**DESCRIPTION OF THE TASK:**
Transcribe the records word for word, beginning with the first line and ending with the line that contains "is NVME_TCP. -/"; include nothing else.

**RECORDS TO USE:**
-- ==== Sys2Proof/Machine/Stx.lean ====
section
/-! DEFINITION. The storage/transport engine (R411 to R434): connections and namespaces, STORE items, NVMe/TCP with its TCP
data path, and NVMe over RoCEv2. -/

namespace Sys2Proof.Machine

open Host

/-! ### Connections (R413, R414) -/

/-- PROTO is NVME_TCP. -/
def Conn.tcp (x : Conn) : Bool := bits x.img 1 0 = 1
/-- The connection is ACTIVE. -/
def Conn.active (x : Conn) : Bool := connState x.img = 1
/-- OWNER. -/
def Conn.owner (x : Conn) : Nat := bits x.img 19 8
/-- SEQ_TX: SND_NXT, or the next PSN. -/
def Conn.seqTx (x : Conn) : Nat := bits x.img 543 512
/-- SEQ_RX: RCV_NXT, or the expected PSN. -/
def Conn.seqRx (x : Conn) : Nat := bits x.img 575 544
/-- MSS. -/
def Conn.mss (x : Conn) : Nat := bits x.img 479 464
/-- HDGST and DDGST as 0 or 1. -/
def Conn.hdgst (x : Conn) : Nat := bits x.img 3 3
/-- DDGST as 0 or 1. -/
def Conn.ddgst (x : Conn) : Nat := bits x.img 4 4
/-- ECN_EN. -/
def Conn.ecn (x : Conn) : Bool := bit x.img 6

/-- Set a field of a connection's image. -/
def Conn.setImg (x : Conn) (hi lo v : Nat) : Conn := { x with img := putBits x.img hi lo v }

/-- The read-only and reserved bits of an installed image read 0. -/
def connMask (v : Nat) : Nat := putBits (putBits (putBits (putBits v 767 640 0) 127 104 0) 63 54 0) 7 7 0

/-- Two images of one owner that R414 does not let stand together. -/
def connClash (v w : Nat) : Bool :=
  decide (bits v 1 0 = bits w 1 0) && decide (bits v 19 8 = bits w 19 8) &&
  (if bits v 1 0 = 1 then
    decide (bits v 2 2 = bits w 2 2) && decide (bits v 383 128 = bits w 383 128) && decide (bits v 415 384 = bits w 415 384)
  else decide (bits v 439 416 = bits w 439 416))

/-- The checks 1 to 4 of INSTALL. -/
def Dev.connChecks (s : Dev) (v : Nat) : List Bool :=
  let tcp := decide (bits v 1 0 = 1)
  [ tcp || decide (bits v 1 0 = 2),
    pmapValid (s.pmap (bits v 19 8)),
    !tcp || (decide (536 ≤ bits v 479 464) && decide (bits v 479 464 ≤ 8960) && decide (1 ≤ bits v 495 480)
      && decide (1 ≤ bits v 103 96) && decide (bits v 49 46 ≤ 14) && decide (bits v 53 50 ≤ 14)
      && decide (bits v 79 64 ≤ bits v 95 80) && decide (1 ≤ bits v 79 64)),
    tcp || (decide (3 ≤ bits v 34 32) && decide (bits v 34 32 ≤ 5) && decide (1 ≤ bits v 39 35)) ]

/-- The congestion threshold before the first loss: arbitrarily high (RFC 5681). -/
def ssthreshInit : Nat := 2 ^ 40

/-- A connection that has just been installed. -/
def installed (v : Nat) : Conn :=
  let v := putBits v 647 640 1
  { Conn.blank with img := v, una := bits v 543 512, cwnd := 10 * bits v 479 464, ssthresh := ssthreshInit
                    rto := 2500 * bits v 95 80, recover := bits v 543 512 }

/-- INSTALL (R414): the state after, DETAIL and RESULT. DUPLICATE has the number of its check, 5, as DETAIL (DEDUCED, log entry 146). -/
def Dev.connInstall (s : Dev) (c v : Nat) : Dev × Nat × Nat :=
  let v := connMask v
  if s.mode = .lockdown then (s, 0, 5)
  else if connState (s.conn c).img ≠ 0 then (s, 0, 3)
  else match firstFail (s.connChecks v) with
    | 0 =>
      if s.stx.conns.any (fun e => connState e.2.img ≠ 0 && connClash v e.2.img) then (s, 5, 6)
      else (s.setConn c (installed v), 0, 0)
    | k => (s, k, 4)

/-- The last data movement of an ended command (R423): its item's entry, and its release when nothing is left. -/
def Dev.endStore (s : Dev) (r : ItemRef) (status detail extra : Nat) : Dev :=
  match s.item r with
  | none => s
  | some x => if x.stage = 1 then
      (s.setItem r (some { x with filled := true, result := itemEntry x status detail extra })).storeSettle r 0
    else s

/-- Every started item of a connection ends with a status (R414, R432). -/
def Dev.endConnItems (s : Dev) (c status : Nat) : Dev :=
  let x := s.conn c
  let s := s.setConn c { x with cmds := [], waiting := [], sendq := [], flight := [], rx := [], timer := none, ackDue := none
                                place := none, again := none, rnrEnd := none, reread := none }
  forEach (x.cmds ++ x.waiting) s (fun s m => s.endStore m.item status 0 0)

/-- The next PDU of a connection, when it is whole: its bytes and those that follow it. -/
def Conn.nextPdu (x : Conn) : Option (List Byte × List Byte) :=
  let n := max 8 (leNat ((x.rx.drop 4).take 4))
  if x.rx.length < n then none else some (x.rx.take n, x.rx.drop n)

/-- The next frame of a connection at the engine. -/
def Dev.stxHead (s : Dev) (c : Nat) : Option (Nat × Frame) := s.firstIf (fun f => f.loc = .stx && decide (f.tag = c))

/-- Nothing that has arrived for a connection is left to be processed: no frame, and no whole PDU. -/
def Dev.connQuiet (s : Dev) (c : Nat) : Bool :=
  let x := s.conn c
  x.active = false || ((s.stxHead c).isNone && (!x.tcp || x.nextPdu.isNone))

/-- The connection sends nothing: a REMOVE has been accepted, or a FIN taken (R414, R428). -/
def Dev.mute (s : Dev) (c : Nat) : Bool := s.removingConn c || (s.conn c).fin

/-- A REMOVE whose connection has processed what arrived before it aborts the items (R414). -/
def Dev.removeDrained (s : Dev) (c : Nat) : Dev :=
  if s.removingConn c && s.stx.draining && s.connQuiet c then
    ({ s with stx := { s.stx with draining := false } }.endConnItems c 0x304).stxRemoved
  else s

/-- REMOVE (R414): what has arrived is processed, the items are aborted, and the image is returned once the last has completed. -/
def Dev.connRemove (s : Dev) (c tag : Nat) : Dev :=
  if connState (s.conn c).img = 0 then s.stxStatus tag 0 3 0
  else ({ s with stx := { s.stx with removing := some (tag, c), draining := true } }.stxStatus tag 0 0 1).removeDrained c

/-- A connection enters ERROR, or CLOSED with code 0xFF (R432). -/
def Dev.connError (s : Dev) (c code status : Nat) : Dev :=
  let x := s.conn c
  let x := if code = 0xFF then x.setImg 655 640 3 else x.setImg 655 640 (2 + code * 2 ^ 8)
  let s := s.setConn c x
  let e := s.vn % 2 ^ 32 * 2 ^ 32 + 2 ^ 31 + code * 2 ^ 16 + c
  let s := { s with stx := { s.stx with log := if s.stx.log.length < 64 then s.stx.log ++ [e] else s.stx.log } }
  (s.bump .STX_CONN_ERRORS 0).endConnItems c status

/-! ### STX_ACC_CTL (R414, R416, R433) -/

/-- The image in STX_ACC_DATA. -/
def Dev.stxData (s : Dev) : Nat :=
  (List.range 12).foldl (fun a w => a + s.rd .STX_ACC_DATA w * 2 ^ (64 * w)) 0

/-- The reserved bits of a namespace entry read 0. -/
def nsMask (v : Nat) : Nat := putBits (putBits (putBits (v % 2 ^ 128) 127 82 0) 63 54 0) 47 44 0

/-- The checks of WRITE (R416). -/
def nsChecks (v : Nat) : List Bool :=
  [ !bit v 53 || (decide (9 ≤ bits v 51 48) && decide (bits v 51 48 ≤ 12)),
    !bit v 53 || !bit v 52 || decide (bits v 81 64 < 0x3F000) ]

/-- WRITE of a namespace entry: the state after, and DETAIL. -/
def Dev.nsWrite (s : Dev) (i v : Nat) : Dev × Nat :=
  let v := nsMask v
  match firstFail (nsChecks v) with
  | 0 => ({ s with stx := { s.stx with nss := Sparse.set (fun _ => 0) s.stx.nss i v } }, 0)
  | k => (s, k)

/-- The origins whose writes of STX_ACC_CTL are accepted (R414). -/
def Origin.stxWriter : Origin → Bool
  | .bar0 _ => true
  | .basecamp => true
  | o => o.capsule

/-- The effect of a write of STX_ACC_CTL. -/
def Dev.stxAcc (s : Dev) (o : Origin) (v : Nat) : Dev :=
  let i := bits v 15 0
  let tag := bits v 47 32
  let op := bits v 19 17
  let table := bit v 16
  if o.stxWriter = false then s.bump .STX_ACC_FOREIGN 0
  else if s.stx.removing.isSome then s.stxStatus tag 0 1 1
  else if table ∧ 4096 ≤ i then s.stxStatus tag 0 2 0
  else match op, table with
    | 1, false => (s.putStxData (s.conn i).image).stxStatus tag 0 0 0
    | 1, true => (s.putStxData (s.ns i)).stxStatus tag 0 0 0
    | 2, false => (s.connInstall i s.stxData).1.stxStatus tag (s.connInstall i s.stxData).2.1 (s.connInstall i s.stxData).2.2 0
    | 2, true =>
      let (s, k) := s.nsWrite i s.stxData
      s.stxStatus tag k (if k = 0 then 0 else 4) 0
    | 3, false => s.connRemove i tag
    | _, _ => s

**SOLVED EXERCISE:**
-- ==== Sys2Proof/Machine/Stx.lean ====
section
/-! DEFINITION. The storage/transport engine (R411 to R434): connections and namespaces, STORE items, NVMe/TCP with its TCP
data path, and NVMe over RoCEv2. -/

namespace Sys2Proof.Machine

open Host

/-! ### Connections (R413, R414) -/

/-- PROTO is NVME_TCP. -/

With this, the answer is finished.